§ Aim of the task:
Your answer should be an exact copy of the lines from the start of the entries to the line containing "counters : (e.inUse, e.reserveInUse, e.leaseCount)", both included.

========================

-- ==== Sys2Proof/Proofs/Accounts.lean ====
section
/-! SUPPORT. The Pool Counters as sums over the records that hold tokens and seats (R16): O54. -/

namespace Sys2Proof.Machine

variable {s t : State}

/-! ### Books -/

/-- R16: the charges, the reserved charges and the number of the records of a list. -/
def books (ls : List Lease) : Nat × Nat × Nat := ((ls.map Lease.charge).sum, ((ls.filter Lease.inReserve).map Lease.charge).sum, ls.length)

theorem books_nil : books [] = 0 := rfl

theorem books_append (a b : List Lease) : books (a ++ b) = books a + books b := by
  simp [books]

theorem books_perm {a b : List Lease} (h : a.Perm b) : books a = books b := by
  rw [books, books, (h.map _).sum_eq, ((h.filter _).map _).sum_eq, h.length_eq]

/-- R12, R16: a pool entry keeps the books of these records, and an ABSENT one holds nothing. -/
structure Pool.Keeps (e : Pool) (ls : List Lease) : Prop where
  counters : (e.inUse, e.reserveInUse, e.leaseCount) = books ls
  absent : e.st = .absent → e = Pool.atReset

/-- R16: the record, where it holds tokens and a seat of the pool. -/
def Lease.on (p : Nat) (l : Lease) : List Lease := if l.holds && decide (l.pool = p) then [l] else []

/-- R16: the records that hold tokens and seats of a pool. -/
def holdersOf (leases : Table Lease) (p : Nat) : List Lease := leases.flatMap fun e => e.2.on p

theorem holdersOf_eq_filter (leases : Table Lease) (p : Nat) :
    holdersOf leases p = (leases.filter fun e => e.2.holds && decide (e.2.pool = p)).map Prod.snd := by
  induction leases with
  | nil => rfl
  | cons e es ih =>
    rw [holdersOf, List.flatMap_cons, ← holdersOf, ih, List.filter_cons, Lease.on]
    split_ifs <;> rfl

theorem chargeSum_pool (leases : Table Lease) (p : Nat) :
    chargeSum leases (fun l => decide (l.pool = p)) = ((holdersOf leases p).map Lease.charge).sum := by
  rw [chargeSum, holdersOf_eq_filter, List.map_map]
  rfl

theorem reserveSum_eq (leases : Table Lease) (p : Nat) :
    reserveSum leases p = (((holdersOf leases p).filter Lease.inReserve).map Lease.charge).sum := by
  rw [reserveSum, chargeSum, holdersOf_eq_filter, List.filter_map, List.map_map, List.filter_filter]
  congr 3
  funext e
  simp only [Function.comp_apply, Bool.and_assoc, Bool.and_comm e.2.inReserve]

theorem leaseTally_eq (leases : Table Lease) (p : Nat) : leaseTally leases p = (holdersOf leases p).length := by
  rw [leaseTally, holdersOf_eq_filter, List.length_map]

/-- R16: every pool keeps the books of the records it holds. -/
theorem accounted_iff (s : State) : s.accounted ↔ ∀ p, (s.pool p).Keeps (holdersOf s.lt.leases p) := by
  refine forall_congr' fun p => ?_
  rw [chargeSum_pool, reserveSum_eq, leaseTally_eq]
  exact ⟨fun ⟨h1, h2, h3, h4⟩ => ⟨by rw [h1, h2, h3]; rfl, h4⟩, fun ⟨h, h4⟩ =>
    ⟨congrArg Prod.fst h, congrArg (fun b => b.2.1) h, congrArg (fun b => b.2.2) h, h4⟩⟩

/-- R16: what a record gives to the books does not change with its counter, its generation or its place. -/
theorem books_on_congr {l l' : Lease} (p : Nat) (holds : l'.holds = l.holds) (pool : l'.pool = l.pool) (charge : l'.charge = l.charge)
    (reserve : l'.inReserve = l.inReserve) : books (l'.on p) = books (l.on p) := by
  unfold Lease.on
  rw [holds, pool]
  split_ifs
  · cases hr : l.inReserve <;> simp [books, charge, reserve, hr]
  · rfl

theorem holdersOf_reset (p : Nat) : Lease.atReset.on p = [] := rfl

/-- R16: the books of a table of records, one record apart. -/
theorem holdersOf_split {leases : Table Lease} (h : Table.canonical Lease.atReset leases = true) (i p : Nat) :
    (holdersOf leases p).Perm ((Table.get Lease.atReset leases i).on p ++ holdersOf (Table.erase i leases) p) :=
  Table.flatMap_perm (fun _ (l : Lease) => l.on p) (fun _ => rfl) h i

theorem holdersOf_set {leases : Table Lease} (h : Table.canonical Lease.atReset leases = true) (i p : Nat) (v : Lease) :
    (holdersOf (Table.set Lease.atReset leases i v) p).Perm (v.on p ++ holdersOf (Table.erase i leases) p) :=
  Table.flatMap_set_perm (fun _ (l : Lease) => l.on p) (fun _ => rfl) h i v

/-- R16: a record written with what it holds unchanged leaves the books. -/
theorem books_setLease (hs : s.Canonical) {i : Nat} {v : Lease} {p : Nat} (hv : books (v.on p) = books ((s.lease i).on p)) :
    books (holdersOf (s.setLease i v).lt.leases p) = books (holdersOf s.lt.leases p) := by
  rw [books_perm (holdersOf_split hs.leases_canonical i p), books_append]
  refine (books_perm (holdersOf_set hs.leases_canonical i p v)).trans ?_
  rw [books_append, hv]
  rfl

/-! ### A release -/

/-- R18: what the records of a table held goes to those freed and stays with the others. -/
theorem books_released {f : Nat → Lease → Lease} (es : Table Lease) (hf : ∀ i l, (i, l) ∈ es → Releasing l (f i l)) (p : Nat) :
    books (holdersOf es p) = books (freedFrom ((es.filter fun e => e.2.holds && !(f e.1 e.2).holds).map Prod.snd) p) +
      books (holdersOf (Table.mapEntries Lease.atReset f es) p) := by
  have hmapped : holdersOf (Table.mapEntries Lease.atReset f es) p = es.flatMap fun e => (f e.1 e.2).on p :=
    Table.flatMap_mapEntries (fun l : Lease => l.on p) rfl f es
  rw [hmapped]
  clear hmapped
  induction es with
  | nil => rfl
  | cons e es ih =>
    have hr := hf e.1 e.2 List.mem_cons_self
    have hone : books (e.2.on p) = books (freedFrom (if e.2.holds && !(f e.1 e.2).holds then [e.2] else []) p) +
        books ((f e.1 e.2).on p) := by
      cases hnow : (f e.1 e.2).holds with
      | true =>
        rw [if_neg (by simp)]
        refine Eq.trans ?_ (zero_add _).symm
        exact (books_on_congr p (by rw [hnow, hr.holds hnow]) hr.same.pool hr.same.charge hr.reserve).symm
      | false =>
        have hnone : (f e.1 e.2).on p = [] := by simp [Lease.on, hnow]
        rw [hnone]
        refine Eq.trans ?_ (add_zero _).symm
        cases hh : e.2.holds <;> by_cases hp : e.2.pool = p <;> simp [Lease.on, freedFrom, hh, hp]
    have hrest := ih fun i l hm => hf i l (List.mem_cons_of_mem _ hm)
    have hsplit : books (freedFrom (((e :: es).filter fun e => e.2.holds && !(f e.1 e.2).holds).map Prod.snd) p) =
        books (freedFrom (if e.2.holds && !(f e.1 e.2).holds then [e.2] else []) p) +
          books (freedFrom ((es.filter fun e => e.2.holds && !(f e.1 e.2).holds).map Prod.snd) p) := by
      rw [List.filter_cons]
      split_ifs
      · rw [← books_append]
        simp only [freedFrom, List.map_cons, List.filter_cons, List.filter_nil]
        split_ifs <;> rfl
      · exact (zero_add _).symm
    rw [holdersOf, List.flatMap_cons, books_append, ← holdersOf, hone, hrest, hsplit, List.flatMap_cons, books_append]
    abel

/-- R16, R18: a pool entry once the records freed from it have given back their tokens and it is settled. -/
theorem Pool.Keeps.released {e : Pool} {before freed after : List Lease} (h : e.Keeps before) (hsplit : books before = books freed + books after)
    (hfreed : freed ≠ []) : (e.lowered freed).settled.Keeps after := by
  have hcounters := h.counters.trans hsplit
  simp only [books, Prod.mk_add_mk, Prod.mk.injEq] at hcounters
  obtain ⟨huse, hreserve, hcount⟩ := hcounters
  have hpos : 0 < freed.length := List.length_pos_iff.2 hfreed
  have hst : e.st ≠ .absent := fun he => by
    have := congrArg Pool.leaseCount (h.absent he)
    rw [hcount] at this
    have : freed.length + after.length = 0 := this
    omega
  have hlowered : ((e.lowered freed).inUse, (e.lowered freed).reserveInUse, (e.lowered freed).leaseCount) = books after := by
    simp only [Pool.lowered, books, Prod.mk.injEq]
    omega
  have hsame : (e.lowered freed).st = e.st := rfl
  unfold Pool.settled
  split
  · split_ifs
    · exact ⟨hlowered, nofun⟩
    · exact ⟨hlowered, fun he => absurd he hst⟩
  · rename_i hret
    split_ifs with hzero
    · have hnone : after = [] := by
        have hlen := congrArg (fun b => b.2.2) hlowered
        exact List.length_eq_zero_iff.1 (hlen.symm.trans hzero)
      rw [hnone]
      exact ⟨rfl, fun _ => rfl⟩
    · exact ⟨hlowered, fun he => absurd he hst⟩
  · exact ⟨hlowered, fun he => absurd he hst⟩
  · rename_i habsent
    exact absurd habsent hst

/-- R16, R18: a release keeps the books of every pool. -/
theorem accounted_released {f : Nat → Lease → Lease} (hf : ∀ i l, (i, l) ∈ s.lt.leases → Releasing l (f i l)) (notices : List Notice)
    (inbox : List MeterCount) (report : Bool) {freed : List Lease} (hfreed : freed = s.freedBy f) (h : s.accounted) :
    (s.released f notices inbox freed report).accounted := by
  rw [accounted_iff] at h ⊢
  intro p
  obtain ⟨⟨hkept, htaken, -⟩, -⟩ := freeEvent_taken s freed
  have hpool : (s.released f notices inbox freed report).pool p = (s.freeEvent freed).pool p := by rw [released_eq]; rfl
  have hleases : (s.released f notices inbox freed report).lt.leases = Table.mapEntries Lease.atReset f s.lt.leases := by
    rw [released_eq]
  have hsplit := books_released s.lt.leases hf p
  rw [hpool, hleases]
  by_cases hp : freedFrom freed p = []
  · rw [hkept p hp]
    rw [hfreed, State.freedBy] at hp
    rw [hp, books_nil, zero_add] at hsplit
    exact ⟨(h p).counters.trans hsplit, (h p).absent⟩
  · rw [htaken p hp]
    refine (h p).released ?_ hp
    rw [hfreed]
    exact hsplit

/-- R93, R94: aging frees the records that lapse and those whose linger ends. -/
theorem freedBy_aged (s : State) :
    (Table.select (fun _ l => l.lapsing || l.lingerEnding) s.lt.leases).map Prod.snd = s.freedBy fun _ l => l.aged := by
  unfold State.freedBy Table.select
  simp only [Lease.aged_holds]

/-- R109: CLEAR_FLOOR frees every record that holds tokens. -/
theorem freedBy_cleared (s : State) : s.holders = s.freedBy s.cleared := by
  unfold State.freedBy State.holders Table.select
  congr 2
  funext e
  unfold State.cleared State.clearedByFloor
  cases hst : e.2.st <;> simp [Lease.holds, hst]

/-- R102: a return frees the records it does not put into linger. -/
theorem freedBy_returned {skip : Bool} {chosen : Nat → Lease → Bool}
    (held : ∀ i l, (i, l) ∈ s.lt.leases → chosen i l = true → l.st = .held) :
    ((Table.select chosen s.lt.leases).map Prod.snd).filter (s.freedByReturn skip) = s.freedBy (s.returned skip chosen) := by
  unfold State.freedBy Table.select
  rw [List.filter_map, List.filter_filter]
  congr 1
  refine List.filter_congr fun e he => ?_
  unfold State.returned State.freedByReturn State.returnedLease
  cases hch : chosen e.1 e.2 with
  | true =>
    have hst := held e.1 e.2 he hch
    by_cases hl : (s.params e.2.pool).linger = 0 <;> cases skip <;> simp [Lease.holds, hst, hl]
  | false => simp

/-! ### The other events -/

/-- R16: the books of every pool, where the pools and what the records hold stand. -/
theorem accounted_congr (het : t.et = s.et) (hlt : ∀ p, books (holdersOf t.lt.leases p) = books (holdersOf s.lt.leases p))
    (h : s.accounted) : t.accounted := by
  rw [accounted_iff] at h ⊢
  intro p
  rw [State.pool, het]
  exact ⟨(h p).counters.trans (hlt p).symm, (h p).absent⟩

========================

§ Your response:
-- ==== Sys2Proof/Proofs/Accounts.lean ====
section
/-! SUPPORT. The Pool Counters as sums over the records that hold tokens and seats (R16): O54. -/

namespace Sys2Proof.Machine

variable {s t : State}

/-! ### Books -/

/-- R16: the charges, the reserved charges and the number of the records of a list. -/
def books (ls : List Lease) : Nat × Nat × Nat := ((ls.map Lease.charge).sum, ((ls.filter Lease.inReserve).map Lease.charge).sum, ls.length)

theorem books_nil : books [] = 0 := rfl

theorem books_append (a b : List Lease) : books (a ++ b) = books a + books b := by
  simp [books]

theorem books_perm {a b : List Lease} (h : a.Perm b) : books a = books b := by
  rw [books, books, (h.map _).sum_eq, ((h.filter _).map _).sum_eq, h.length_eq]

/-- R12, R16: a pool entry keeps the books of these records, and an ABSENT one holds nothing. -/
structure Pool.Keeps (e : Pool) (ls : List Lease) : Prop where
  counters : (e.inUse, e.reserveInUse, e.leaseCount) = books ls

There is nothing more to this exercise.